/-- Settles O25. -/
theorem readCommandsReturnTheirElement : Obligations.ReadCommandsReturnTheirElement := fun s idx hwf =>
  ⟨readsElement_of_exec_eq hwf (exec_rds_eq idx s), readsElement_of_exec_eq hwf (exec_rdp_eq idx s),
    readsElement_of_exec_eq hwf (exec_rdf_eq idx s), readsElement_of_exec_eq hwf (exec_rdw_eq idx s)⟩

end Sys2Proof.Machine
end

section
/-! PROOFS. The element functions of the signal tracker (spec 41_signal_tracker R65 to R67): the height, and the rise
and the fall of the two steps. -/

namespace Sys2Proof.Machine

open Sys2Proof

section Height
variable (c : Cfg)

/-- The clamp has a non-negative lower end, so the height is the clamped integer itself (R65). -/
theorem height_cast (s : Byte) :
    (height c s : Int) = max 0 (min (c.spectrumHeight : Int) ((c.heightBasis : Int) - (s.toNat : Int))) :=
  Int.toNat_of_nonneg (le_max_left _ _)

theorem height_eq_ite (s : Byte) :
    height c s = if c.heightBasis ≤ s.toNat then 0
      else if c.spectrumHeight ≤ c.heightBasis - s.toNat then c.spectrumHeight else c.heightBasis - s.toNat := by
  have hcast := height_cast c s
  split
  · omega
  · split <;> omega

/-- A sample at or above HB is quiet: it has no height (R65, R73). -/
theorem height_of_quiet {s : Byte} (h : c.heightBasis ≤ s.toNat) : height c s = 0 := by
  rw [height_eq_ite, if_pos h]

theorem height_anti {s s' : Byte} (h : s.toNat ≤ s'.toNat) : height c s' ≤ height c s := by
  have hs := height_cast c s
  have hs' := height_cast c s'
  omega

end Height

/-- The three ranges at the parameters of this hardware, HB = 95 and SH = 32 (R4, R65). -/
theorem height_thisHardware (s : Byte) :
    height Cfg.thisHardware s = if 95 ≤ s.toNat then 0 else if s.toNat ≤ 63 then 32 else 95 - s.toNat := by
  have hcast : (height Cfg.thisHardware s : Int) = max 0 (min 32 (95 - (s.toNat : Int))) := height_cast _ s
  split
  · omega
  · split <;> omega

/-- Settles O1. -/
theorem heightIsTheClampedDifference : Obligations.HeightIsTheClampedDifference :=
  ⟨fun c s => ⟨height_cast c s, height_eq_ite c s, height_le c s, fun _ h => height_anti c h⟩, height_thisHardware⟩

section PeakStep
variable {p h : Nat}

theorem peakStep_of_le (hrise : p ≤ h) : peakStep p h = h := if_pos hrise

/-- A fall is by 1: the level is above a height, so it is not 0 (R66). -/
theorem peakStep_of_lt (hfall : h < p) : peakStep p h = p - 1 := by
  rw [peakStep, if_neg (Nat.not_le.mpr hfall), if_pos (Nat.zero_lt_of_lt hfall)]

theorem peakStep_eq_ite (p h : Nat) : peakStep p h = if p ≤ h then h else p - 1 := by
  split
  · next hrise => exact peakStep_of_le hrise
  · next hfall => exact peakStep_of_lt (Nat.lt_of_not_le hfall)

/-- Both peak laws in one expression (R71). -/
theorem peakStep_eq_max (p h : Nat) : peakStep p h = max h (p - 1) := by
  obtain hrise | hfall := le_or_gt p h
  · rw [peakStep_of_le hrise, max_eq_left (by omega)]
  · rw [peakStep_of_lt hfall, max_eq_right (by omega)]

end PeakStep

/-- Settles O2. -/
theorem peakStepRisesAtOnceFallsByOne : Obligations.PeakStepRisesAtOnceFallsByOne := by
  intro p h
  refine ⟨peakStep_of_le, fun hfall => ?_, ?_, fun _ => peakStep_le⟩
  · rw [peakStep_of_lt hfall, Nat.sub_add_cancel (Nat.one_le_of_lt hfall)]
  · rw [peakStep_eq_max]
    exact le_max_left h (p - 1)

section FltStep
variable {c : Cfg} {f h : Nat}

theorem fltStep_of_le (hrise : f ≤ h * 2 ^ c.fracBits) : fltStep c f h = h * 2 ^ c.fracBits := if_pos hrise

theorem fltStep_of_lt (hfall : h * 2 ^ c.fracBits < f) : fltStep c f h = f - c.stepQ := if_neg (Nat.not_le.mpr hfall)

/-- With STEPQ = 1 a fall never passes below the new height (R67). -/
theorem mul_le_fltStep (hQ : c.stepQ = 1) (f h : Nat) : h * 2 ^ c.fracBits ≤ fltStep c f h := by
  obtain hrise | hfall := le_or_gt f (h * 2 ^ c.fracBits)
  · exact (fltStep_of_le hrise).ge
  · rw [fltStep_of_lt hfall, hQ]
    exact Nat.le_sub_one_of_lt hfall

end FltStep

/-- Settles O3. -/
theorem floatStepRisesAtOnceFallsByTheStep : Obligations.FloatStepRisesAtOnceFallsByTheStep := by
  intro c f h
  refine ⟨fltStep_of_le, fun hfall => ?_, fun _ hfall => Nat.one_le_of_lt hfall, fun hQ => mul_le_fltStep hQ f h,
    fun hf hh => fltStep_le c hf (Nat.mul_le_mul_right _ hh)⟩
  rw [fltStep_of_lt hfall]
  omega

end Sys2Proof.Machine
end

section
/-! PROOFS. With STEPQ = 1 the floating level stays at or above the peak level (spec 41_signal_tracker R72). -/

namespace Sys2Proof.Machine

open Sys2Proof

/-- On a rise of the peak the floating level is at least the new height. On a fall the peak loses a whole unit, the
floating level one unit of `2 ^ (-FB)`, which is no more. -/
theorem peakStep_mul_le_fltStep {c : Cfg} (hQ : c.stepQ = 1) {p f : Nat} (hpf : p * 2 ^ c.fracBits ≤ f) (h : Nat) :
    peakStep p h * 2 ^ c.fracBits ≤ fltStep c f h := by
  have hunit : 1 ≤ 2 ^ c.fracBits := Nat.one_le_two_pow
  obtain hrise | hfall := le_or_gt p h
  · rw [peakStep_of_le hrise]
    exact mul_le_fltStep hQ f h
  · have hfltFall : h * 2 ^ c.fracBits < f := (Nat.mul_lt_mul_of_pos_right hfall hunit).trans_le hpf
    rw [peakStep_of_lt hfall, fltStep_of_lt hfltFall, hQ, Nat.sub_one_mul]
    exact tsub_le_tsub hpf hunit

/-- Only TRK writes either level, and on each channel it takes both by the same height. -/
theorem CommandEffect.floatCoversPeak {s : State} {i : Instr} {m : Memory} (heff : CommandEffect s.cfg s.mem i m)
    (hQ : s.cfg.stepQ = 1) (hcover : FloatCoversPeak s) : FloatCoversPeak { s with mem := m } := by
  cases heff with
  | unchanged => exact hcover
  | wrs hw =>
    rw [memWrite_cur_eq hw]
    exact hcover
  | trk =>
    intro j p' f' hp' hf'
    obtain ⟨a, p, ha, hp, rfl⟩ := List.getElem?_zipWith_eq_some.mp hp'
    obtain ⟨a', f, ha', hf, rfl⟩ := List.getElem?_zipWith_eq_some.mp hf'
    obtain rfl : a = a' := Option.some.inj (ha.symm.trans ha')
    exact peakStep_mul_le_fltStep hQ (hcover j p f hp hf) (height s.cfg a)
  | wfu => exact hcover

/-- Any of the 2^20 words keeps the floating levels above the peaks, and keeps the configuration. -/
theorem transact_keeps_floatCoversPeak {w : Cmd} {s t : State} (hQ : s.cfg.stepQ = 1) (hcover : FloatCoversPeak s)
    (h : transact w s = .next t) : FloatCoversPeak t ∧ t.cfg.stepQ = 1 := by
  obtain ⟨st, _, hst⟩ | ⟨i, _, hi⟩ := transact_cases w s
  · rw [hst] at h
    cases h
    exact ⟨hcover, hQ⟩
  · rw [hi] at h
    obtain ⟨r, m, rfl, heff⟩ := exec_effect h
    exact ⟨heff.floatCoversPeak hQ hcover, hQ⟩

/-- Settles O37, by cases on the host's move: none, a word, or a reset. -/
theorem stepKeepsFloatingAbovePeak : Obligations.StepKeepsFloatingAbovePeak := by
  intro s t hQ hcover hstep
  change hostMove s = .next t at hstep
  obtain ⟨_, hmove⟩ | ⟨w, rest, _, hmove⟩ | ⟨rest, _, hmove⟩ := hostMove_cases s
  · rw [hmove] at hstep
    cases hstep
    exact ⟨hcover, hQ⟩
  · rw [hmove] at hstep
    exact transact_keeps_floatCoversPeak (s := advance { s with pending := rest }) hQ hcover hstep
  · rw [hmove] at hstep
    cases hstep
    exact ⟨afterReset_floatCoversPeak s.cfg (s.resets + 1) rest, hQ⟩

end Sys2Proof.Machine
end

section
/-! PROOFS. One TRK on every channel (spec 41_signal_tracker R68, R71, R74). -/

namespace Sys2Proof.Machine

open Sys2Proof

/-- On sized arrays TRK completes: it answers 0 and leaves the arrays of one frame (R68, R100). -/
theorem exec_trk_of_sized {s : State} (hs : s.mem.sized s.cfg = true) :
    exec .trk s = .next (respond 0#32 { s with mem := trackAll s.cfg s.mem }) := if_pos hs

/-- Settles O26. -/
theorem trkUpdatesEveryChannel : Obligations.TrkUpdatesEveryChannel := by
  intro s hs
  obtain ⟨_, hpeak, hflt, _⟩ := (sized_iff _ _).mp (trackAll_sized s.cfg s.cfg hs)
  refine ⟨_, exec_trk_of_sized hs, fun i a p f ha hp hf => ⟨?_, ?_⟩, hpeak, hflt, rfl, rfl, answered_answer _ s _⟩
  · rw [← peakStep_eq_ite]
    exact trackAll_peak_getElem? s.cfg s.mem i ha hp
  · exact trackAll_flt_getElem? s.cfg s.mem i ha hf

/-- In a sized memory every channel has a sample. -/
theorem cur_getElem?_of_sized {c : Cfg} {m : Memory} (hs : m.sized c = true) {i : Nat} (hi : i < c.bandwidth) :
    ∃ a, m.cur[i]? = some a := by
  obtain ⟨_, hv⟩ := memRead_of_sized hs (sp := .cur) hi
  obtain ⟨a, ha, _⟩ := Option.map_eq_some_iff.mp hv
  exact ⟨a, ha⟩

/-- Settles O29: the rise is a branch of the peak step; the fall and the consequences are integer facts about its closed
form, the larger of the height and the old level less 1. -/
theorem peakLawsHoldAtEveryFrame : Obligations.PeakLawsHoldAtEveryFrame := by
  intro s hs
  refine ⟨_, exec_trk_of_sized hs, fun i hi => ?_⟩
  obtain ⟨a, ha⟩ := cur_getElem?_of_sized hs hi
  obtain ⟨p, hp⟩ : ∃ p, s.mem.peak[i]? = some p := memRead_of_sized hs (sp := .peak) hi
  have hmax := peakStep_eq_max p (height s.cfg a)
  refine ⟨a, p, _, ha, hp, trackAll_peak_getElem? s.cfg s.mem i ha hp, peakStep_of_le, fun hfall => ?_, ?_, ?_,
    fun _ => hmax, ?_, ?_⟩ <;> omega

end Sys2Proof.Machine
end

section
/-! PROOFS. A channel under quiet samples (spec 41_signal_tracker R73). -/

namespace Sys2Proof.Machine

open Sys2Proof

/-- The word 0x30000 is TRK in every configuration (R48, R56). -/
theorem decode_trkWord (c : Cfg) : decode c 0x30000#20 = .accepted .trk := decode_encode c .trk

/-- A step on the word of TRK is one frame of both trackers. -/
theorem step_trkWord {s : State} {rest : List HostEvent} (hs : s.mem.sized s.cfg = true)
    (hpending : s.pending = .command 0x30000#20 :: rest) :
    step s = .next (respond 0#32 (advance { s with mem := trackAll s.cfg s.mem, pending := rest })) := by
  rw [step_of_command hpending, transact_of_accepted (decode_trkWord _)]
  exact exec_trk_of_sized (s := advance { s with pending := rest }) hs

○ ○ ○

# TASK OBJECTIVE
Gather from the data above every line with the string "heff".

# SOLUTION FOR THIS EXERCISE
theorem CommandEffect.floatCoversPeak {s : State} {i : Instr} {m : Memory} (heff : CommandEffect s.cfg s.mem i m)
  cases heff with
    obtain ⟨r, m, rfl, heff⟩ := exec_effect h
    exact ⟨heff.floatCoversPeak hQ hcover, hQ⟩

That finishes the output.